Casi da para reírse de buena voluntad, como se reirá con el cuento de Borges el lector que sepa desentrañar sus referencias eruditas. Pero mientras lo de Borges es una genial tomadura de pelo, lo de la Secom va en serio: no se puede negar la realidad y ejercer control sobre el lenguaje si no se entra pateando al perro, y en eso la Secom es experta. Entra a saco en el despacho de AFP, le cae a patadas al perro y termina meándose en la alfombra. Si el Presidente tuvo la jeta de decir, en Guayaquil, que “la agencia mintió”, el comunicado de la Secom arranca hablando de sus “tendenciosas imprecisiones”, la acusa de “haber mentido y distorsionado la verdad conscientemente haciendo una interpretación ligera, descontextualizada y tendenciosa, tergiversando las declaraciones del Primer Mandatario”. Sugiere falta de “coherencia y profesionalismo” y exige “las debidas correcciones”.

Irrespetuosa maquinita tecnocrática revestida de un aura de superioridad moral y de presunto saber científico en sus actividades de intendencia, el aparato de propaganda y control de la información es un eficaz sistema administrativo para la distorsión de la realidad y la manipulación del lenguaje.

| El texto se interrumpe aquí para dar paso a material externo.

/-- The original bytes of a version's whole extent, or CRC or FORMAT (R471). -/
def Dev.openVersion (d : Dev) (lbs : Nat) (v : Version) : List Byte ⊕ Nat :=
  let l := if v.mrec.enc then (match d.dataKey (d.kidOf v.mrec.nsid) with
    | some k => xtsExt Config.xtsDec k v.bytes
    | none => v.bytes) else v.bytes
  if v.mrec.store = 1 ∨ v.mrec.store = 2 then
    match decodeStream v.mrec.store (v.mrec.nlb * lbs) l with
    | .inl o => if o.length = v.mrec.nlb * lbs then .inl o else .inr rFORMAT
    | .inr e => .inr e
  else .inl (slice l 0 (v.mrec.nlb * lbs))

/-- How a block reads: its bytes, unreadable, or a stream error with its PBA, offset and kind. -/
inductive BlockRead where
  | data (l : List Byte)
  | bad
  | check (pba offset kind : Nat)
  deriving DecidableEq, Repr

/-- One logical block; `sent` holds what another member has sent of it. A member reads only what its own discs hold. -/
def Dev.readBlock (d : Dev) (b : BindRec) (s : StripeRec) (asOf below : Option Nat) (sent : Option (List Byte)) (lba : Nat) : BlockRead :=
  match d.versionOf s b.nsid lba asOf below with
  | none => .data (List.replicate b.lbs 0)
  | some v =>
    if v.away then .data (sent.getD [])
    else if v.unread || v.erased b.lbs lba then .bad
    else match d.openVersion b.lbs v with
      | .inl o => .data (slice o ((lba - v.mrec.slba) * b.lbs) b.lbs)
      | .inr e => .check v.mrec.pba v.mrec.offset (if e = rCRC then 1 else 2)

/-- Decks a read needs. -/
def Dev.readDecks (d : Dev) (b : BindRec) (s : StripeRec) (asOf below : Option Nat) (slba nlb : Nat) : List Nat :=
  ((List.range nlb).filterMap (fun i => (d.versionOf s b.nsid (slba + i) asOf below).bind (fun v => v.deck))).dedup

/-- Blocks of a command whose newest version lies on another device and has not been sent here (R29). -/
def Dev.blocksAway (d : Dev) (s : StripeRec) (nsid : Nat) (asOf below : Option Nat) (parts : List (Nat × List Byte)) (slba nlb : Nat) : Bool :=
  (List.range nlb).any (fun i => (d.versionOf s nsid (slba + i) asOf below).any (fun v => v.away) && !parts.any (fun p => p.1 == i))

/-- Blocks of a command whose version lies in a swath block that is still to be read. -/
def Dev.blocksUnread (d : Dev) (s : StripeRec) (nsid : Nat) (asOf below : Option Nat) (slba nlb : Nat) : Bool :=
  (List.range nlb).any (fun i => (d.versionOf s nsid (slba + i) asOf below).any (fun v => v.unread))

/-- Bytes of the compressed streams that a read decodes (R459, R471). -/
def Dev.codedBytes (d : Dev) (b : BindRec) (s : StripeRec) (asOf below : Option Nat) (slba nlb : Nat) : Nat :=
  let ms := (List.range nlb).filterMap (fun i => (d.versionOf s b.nsid (slba + i) asOf below).bind (fun v =>
    if !v.away && (v.mrec.store == 1 || v.mrec.store == 2) then some v.mrec else none))
  (ms.dedup.map (fun m => m.length)).sum

/-- Blocks read in order up to the first that fails: the bytes, the index of the block that failed and how. -/
def readUntil (f : Nat → BlockRead) : Nat → List Nat → List Byte × Option (Nat × BlockRead)
  | _, [] => ([], none)
  | i, lba :: t =>
    match f lba with
    | .data l =>
      let r := readUntil f (i + 1) t
      (l ++ r.1, r.2)
    | e => ([], some (i, e))

/-- A stream's check has failed: fault record and CMP.STS (R471). -/
def Dev.streamCheck (c : Clock) (nsid pba offset kind : Nat) (d : Dev) : Dev :=
  let d := d.fault c (d.nsSrc nsid) { cls := 2, code := 3, sev := 2, detail := le 4 pba ++ le 4 offset ++ [BitVec.ofNat 8 kind] }
  d.set (if kind = 1 then Reg.CMP_STS_CRC else Reg.CMP_STS_FORMAT) 1

/-- What a read command does with its blocks: waits for other members (R29), for a deck (R364) or for blocks to be read (R171), fails
with its decks (R406) or its blocks (R175), or goes on with the bytes. -/
def readCore (c : Clock) (op : Cmd) (stamp : Nat) (asOf below : Ctx → Option Nat) (go : Ctx → BindRec → List Byte → Dev → Dev)
    (d : Dev) : Dev :=
  d.run stamp op (fun x d =>
    match (if x.cid = seamCid then none else d.nsStop x.cmd.nsid), d.bound x.cmd.nsid with
    | some st, _ => d.ends stamp st
    | none, none => d.ends stamp .invalidNamespace
    | none, some (b, s) =>
      if x.cmd.nlb = 0 ∨ maxBlocks b < x.cmd.nlb then d.ends stamp .invalidField
      else if x.cid ≠ seamCid ∧ d.nsBlocks b s < x.cmd.slba + x.cmd.nlb then d.ends stamp .lbaRange
      else if x.cid ≠ seamCid ∧ d.blocksAway s b.nsid (asOf x) (below x) x.parts x.cmd.slba x.cmd.nlb then
        d.onCtx stamp (fun y => { y with phase := .media, why := 7 })
      else
        let decks := d.readDecks b s (asOf x) (below x) x.cmd.slba x.cmd.nlb
        if decks.any d.deckDown then d.ends stamp .notReady
        else
        let d := decks.foldl (fun d n => deckWake c n d) d
        if decks.any (fun n => d.dstate n != dREADY && d.dstate n != dWRITING) then
          d.onCtx stamp (fun y => { y with phase := .held, why := 5 })
        else if decks.any (fun n => bit (d.get Reg.PWR_GOV_STS_HELD) n) then d.onCtx stamp (fun y => { y with phase := .media, why := 6 })
        else if d.blocksUnread s b.nsid (asOf x) (below x) x.cmd.slba x.cmd.nlb then d.onCtx stamp (fun y => { y with phase := .media, why := 8 })
        else
          let d := (d.onCtx stamp (fun y => { y with why := 0 })).engCount x.cid (d.codedBytes b s (asOf x) (below x) x.cmd.slba x.cmd.nlb)
          let sent := fun (i : Nat) => (x.parts.find? (fun p => p.1 == i)).map (fun p => p.2)
          let r := readUntil (fun i => d.readBlock b s (asOf x) (below x) (sent i) (x.cmd.slba + i)) 0 (List.range x.cmd.nlb)
          match r.2 with
          | some (i, .bad) => d.complete stamp .sectorUnreadable i 0 []
          | some (_, .check p o k) => (d.streamCheck c b.nsid p o k).ends stamp .guardCheck
          | _ => go x b r.1 d)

Y actúa a la brava. Es el mismo procedimiento, el mismo espíritu, la misma actitud que encontramos en cada uno de los casos que han pasado por los engranajes de la maquinita (Bonil, El Universo, La Hora, Extra…) y casi en cada reclamo, en cada pedido de rectificación o de réplica, en cada carta que se dirige a los medios. Siempre queda claro que las palabras significan lo que el Estado quiere que signifiquen. Ya lo dijo Lewis Carroll:

–Cuando yo uso una palabra –insistió Humpty Dumpty con un tono de voz más bien desdeñoso– quiere decir lo que yo quiero que diga…, ni más ni menos.

–La cuestión –insistió Alicia– es si se puede hacer que las palabras signifiquen tantas cosas diferentes.

–La cuestión –zanjó Humpty Dumpty– es saber quién es el que manda…, eso es todo.

La rectitud de las palabras, la correspondencia entre los dichos y los hechos, es un valor importante en la vida corriente, en las relaciones sociales y en la política. Ser una persona de palabra es un imperativo ético pero también una necesidad práctica, porque las palabras son el único recurso de que disponemos para entendernos racionalmente y para convivir sin atropellarnos, para reconocer nuestros límites ante los otros. La política, que es el arte de ponernos de acuerdo, no puede existir ahí donde las palabras no valen nada. Y no valen nada cuando su valor depende de las necesidades políticas de quien tiene los medios para imponerlas, que es por lo visto el caso de Rafael Correa: un hombre sin palabra, un tipo sin límites. Debería dedicarse a otra cosa. A escribir el Quijote, por ejemplo.